Action item -> Set down exactly the lines in the records below that run from the line with "else s.precise t fILLEGAL aux th.pc 0" to the line with "its instruction. -/", inclusive, and nothing more.

Input records ->
##########
-- ==== Sys2Proof/Machine/Issue.lean ====
section
/-!
DEFINITION. The issue of an instruction, once for all families: when a thread may issue (R43, R61, R65, R419), the REP rules
(R114 to R121), fetch and breakpoint checks (R104, R479), decode faults (R103), privilege (R12), register and control parity
(R73, R74), stations and waits in place (R58, R62 to R64, R467), the lazy spill (R423, R430), and the step past an
instruction.
-/
namespace Sys2Proof.Machine

/-- A precise fault at the instruction; under REP FADDR.PC names the target (R120, R420). -/
def State.faultP (s : State) (t : Nat) (code aux : BitVec 8) (faddr : Word) : State :=
  let th := s.thr t
  s.precise t code aux ((th.rep.map (·.tgt)).getD th.pc) faddr

/-- ILLEGAL_OP: at a REP target it is taken at the prefix (R116); at a REP target or a prefix LCNT := 0 comes first (R103, R114). -/
def State.illegalP (s : State) (t : Nat) (aux : BitVec 8) (isRep : Bool) : State :=
  let th := s.thr t
  if th.rep.isSome || isRep then (s.modThr t (fun th => th.setCtl iLCNT 0)).precise t fILLEGAL aux th.pc 0
  else s.precise t fILLEGAL aux th.pc 0

/-- A step of DBG_STEP is done (R478). -/
def Thread.stepDone (th : Thread) : Thread :=
  if th.stepping then { th with stepping := false, haltReq := some .dbgStep } else th

/-- The thread goes on at an address after its instruction. -/
def Thread.onTo (th : Thread) (pc : Word) : Thread := ({ th with waiting := none, again := false }.setPc pc).stepDone

/-- The instruction is done: PC moves past it, or the repetition is counted (R99, R117). -/
def State.finish (s : State) (t words : Nat) : State :=
  s.modThr t (fun th =>
    match th.rep with
    | none => th.onTo (th.pc + wd words)
    | some r =>
      let c := th.ctlW iLCNT - 1
      let th := { th.setCtl iLCNT c with waiting := none, again := false }
      if c = 0 then ({ th with rep := none }.setPc (r.tgt + 1)).stepDone
      else if r.interruptible then th.stepDone else th)

/-- The instruction is done after `acc` data accesses, each in a slot of its own but under REP (R49, R50). -/
def State.finishA (s : State) (t words acc : Nat) : State :=
  (s.modThr t (fun th => th.accesses acc)).finish t words

/-- The instruction is done and control goes to an address. -/
def State.finishAt (s : State) (t : Nat) (pc : Word) : State := s.modThr t (fun th => th.onTo pc)

/-- What a waiting instruction keeps of an earlier try: that it found both stations full (R64), and its descriptor (R283). -/
def Thread.keepTry (th : Thread) : Thread := if th.again then th else { th with inPlace := false, desc := none }

/-- The instruction waits at issue (R58, R64). -/
def State.waitAt (s : State) (t : Nat) (i : Instr) : State :=
  s.modThr t (fun th => { th.keepTry with waiting := some i, again := false })

/-- The instruction parks its thread (R67); a stall count restarts at each park (R379). A step of DBG_STEP ends
here: the thread is to leave the wait and halt (R478). -/
def State.park (s : State) (t : Nat) (k : ParkKind) (i : Instr) : State :=
  let s := s.modThr t (fun th =>
    { (th.keepTry.parkOn k i) with
      waiting := none, again := false, stepping := false, haltReq := if th.stepping then some .stepParked else th.haltReq })
  match k with
  | .sendE e => s.modEnd e (fun x => { x with stall := 0 })
  | _ => s

/-- Whether REP.N is in progress (R119). -/
def Thread.inRepN (th : Thread) : Bool :=
  match th.rep with
  | some r => !r.interruptible
  | none => false

/-- Whether the thread may issue now: nothing is to be delivered, no result is owed to its next slot (R56), and neither a halt, an
item nor PSW.PRECISE holds it (R61, R65, R119, R419, R472). -/
def State.canIssue (s : State) (t : Nat) : Bool :=
  let th := s.thr t
  s.runs && decide (th.st = .running) && th.sync.isNone && th.service.isNone && !th.owes &&
    (th.again ||
      (th.waiting.isNone && !(th.precise && decide (th.ops ≠ [])) &&
        (th.inRepN || (th.haltReq.isNone && (s.choose t).isNone))))

/-- The breakpoint that a fetch at `pc` matches (R479). -/
def State.breakAt (s : State) (t : Nat) (pc : Word) : Option (Nat × Bool) :=
  ((List.range 4).filterMap (fun i =>
    match Tab.find s.brks i with
    | some b =>
      if bit b.ctl 2 && (bit b.ctl 4 || decide (fld b.ctl 10 5 = t)) && b.lo == pc then some (i, bit b.ctl 3) else none
    | none => none)).head?

/-- The checks of the fetch of `n` words at `pc` (R104): code, AUX and the failing address. -/
def State.fetchBad (s : State) (th : Thread) (pc : Word) (n : Nat) : Option (BitVec 8 × BitVec 8 × Word) :=
  (List.range n).findSome? (fun i =>
    let a := pc + wd i
    match s.cmp th.wt a.toNat .x with
    | some aux => some (fCOMPARTMENT, BitVec.ofNat 8 aux, a)
    | none => if parOk (s.mget a.toNat) then none else some (fPARITY_LM, 0x02, a))

/-- The instruction that a command of a thread spells in memory: a service row is GATE (R414). -/
def Instr.spelling : Instr → Instr
  | .clockStep t n => .gate t n
  | .arrayTest t n => .gate t n
  | .seedReset t n => .gate t n
  | .freq t n => .gate t n
  | .clearTally t n => .gate t n
  | .notifyHost t n => .gate t n
  | i => i

/-- The words at `pc` spell the instruction (R52, R99, R101). DESIGN CHOICE (log entry 57): R117 fetches the target of a REP in one slot, and
R116 does not say whether the word after it tells an undefined encoding (AUX 0x01) from a two-word instruction (AUX 0x03); here that word,
unfetched and unchecked, is read. -/
def State.spells (s : State) (t : Nat) (pc : Word) (i : Instr) : Bool :=
  decide (decodeInstr (Fin.ofNat 64 t) (s.mget pc.toNat).d (s.mget (pc + 1).toNat).d = Instr.spelling i)

/-- Registers with a pending write (file 02). -/
def Thread.pendingRegs (th : Thread) : List Nat := th.ops.flatMap (·.dests) ++ th.held.flatMap (·.dests)

/-- The youngest pending producer of a register. -/
def Thread.producer (th : Thread) (r : Nat) : Option Nat :=
  ((th.ops.filter (fun o => o.dests.contains r)).map (·.id) ++ (th.held.filter (fun h => h.dests.contains r)).map (·.id)).foldl
    (fun b i => match b with
      | none => some i
      | some j => some (max i j)) none

/-- Places a register-to-register instruction in a station (R62). -/
def State.toStation (s : State) (t : Nat) (op : Alu) (p : Pre) : State :=
  let (id, s) := s.fresh
  let s := s.modThr t (fun th =>
    let src (r : Nat) : HSrc :=
      let n := th.regNo r
      match th.producer n with
      | some q => .dep q n
      | none => .val (th.regP n).d
    let dests := p.writes.map th.regNo
    { th with held := th.held ++ [⟨id, op, p.reads.map src, dests, dests.filterMap th.producer⟩] })
  s.finish t p.words

/-- The outcome of the issue: the instruction goes on in a state, or its step ends there. -/
inductive Gate where
  | go (s : State)
  | stop (s : State)

/-- Whether the thread's next L write spills the frame's window (R430). -/
def Thread.mustSpill (th : Thread) (p : Pre) : Bool := !th.lfill && (p.spills || p.writes.any (fun r => decide (8 ≤ r)))

/-- The word that a spill of the current window reads with failing parity: SSP, then WP, then L0 to L7 (R73, R74). -/
def Thread.spillBad (th : Thread) : Option Nat :=
  match th.badUse [iSSP, iWP] with
  | some c => some (0x40 + c)
  | none => (List.range 8).findSome? (fun n => if parOk (th.regP (th.regNo (8 + n))) then none else some (8 + n))

/-- Spills when the instruction is the handler's first L write, then goes on unless a word read fails its parity check or the
thread was felled (R430). -/
def State.spilling (s : State) (t : Nat) (p : Pre) (k : State → State) : State :=
  if (s.thr t).mustSpill p then
    match (s.thr t).spillBad with
    | some c => s.faultP t fPARITY_REG (BitVec.ofNat 8 c) 0
    | none =>
      let s := s.spillL t
      if (s.thr t).st = .felled then s else k s
  else k s

/-- The control words that an instruction uses at OP: WP where it names a local register (R71, R74). -/
def Pre.ctlUses (p : Pre) : List Nat := p.uses ++ (if (p.reads ++ p.writes).any (fun r => decide (8 ≤ r)) then [iWP] else [])

/-- 4 long operations with a register result are pending (R58). -/
def Thread.fullResults (th : Thread) : Bool := decide ((th.ops.filter (fun o => o.dests ≠ [])).length ≥ 4)

/-- No long operation with these destinations may issue now: a commit holds the thread's far accesses and long operations (R467),
or 4 operations with a register result are pending (R58). -/
def Thread.noRoom (th : Thread) (dests : List Nat) : Bool :=
  th.commitHold || (decide (dests ≠ []) && th.fullResults)

/-- The register checks and waits of issue: control parity, pending registers, register parity, capacity, spill wait. An instruction
that has waited for a station executes only when none of its registers is pending (R64). -/
def State.issueRegs (s : State) (t : Nat) (i : Instr) (p : Pre) : Gate :=
  let th := s.thr t
  match th.badUse p.ctlUses with
  | some c => .stop (s.faultP t fPARITY_REG (BitVec.ofNat 8 (0x40 + c)) 0)
  | none =>
    let pend := if s.small then th.pendingRegs else []
    let isPend (r : Nat) : Bool := pend.contains (th.regNo r)
    let bad := (p.reads.filter (fun r => !isPend r)).find? (fun r => !parOk (th.regP (th.regNo r)))
    let lw := (List.range 8).map (fun n => 8 + 8 * th.wp + n)
    if th.mustSpill p && !p.spills && th.pendingRegs.any lw.contains then .stop (s.waitAt t i)
    else if p.reads.any isPend || p.writes.any isPend || p.regNos.any pend.contains then
      match p.alu with
      | some op =>
        if th.rep.isSome || (th.again && th.inPlace) then .stop (s.waitAt t i)
        else if th.held.length ≥ 2 then .stop ((s.waitAt t i).modThr t (fun th => { th with inPlace := true }))
        else
          match bad with
          | some r => .stop (s.faultP t fPARITY_REG (BitVec.ofNat 8 r) 0)
          | none => .stop (s.spilling t p (fun s => s.toStation t op p))
      | none => .stop (s.waitAt t i)
    else
      match bad with
      | some r => .stop (s.faultP t fPARITY_REG (BitVec.ofNat 8 r) 0)
      | none =>
        if p.long && th.noRoom p.writes then .stop (s.waitAt t i)
        else .go s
##########
Response for this exercise ->
  else s.precise t fILLEGAL aux th.pc 0

/-- A step of DBG_STEP is done (R478). -/
def Thread.stepDone (th : Thread) : Thread :=
  if th.stepping then { th with stepping := false, haltReq := some .dbgStep } else th

/-- The thread goes on at an address after its instruction. -/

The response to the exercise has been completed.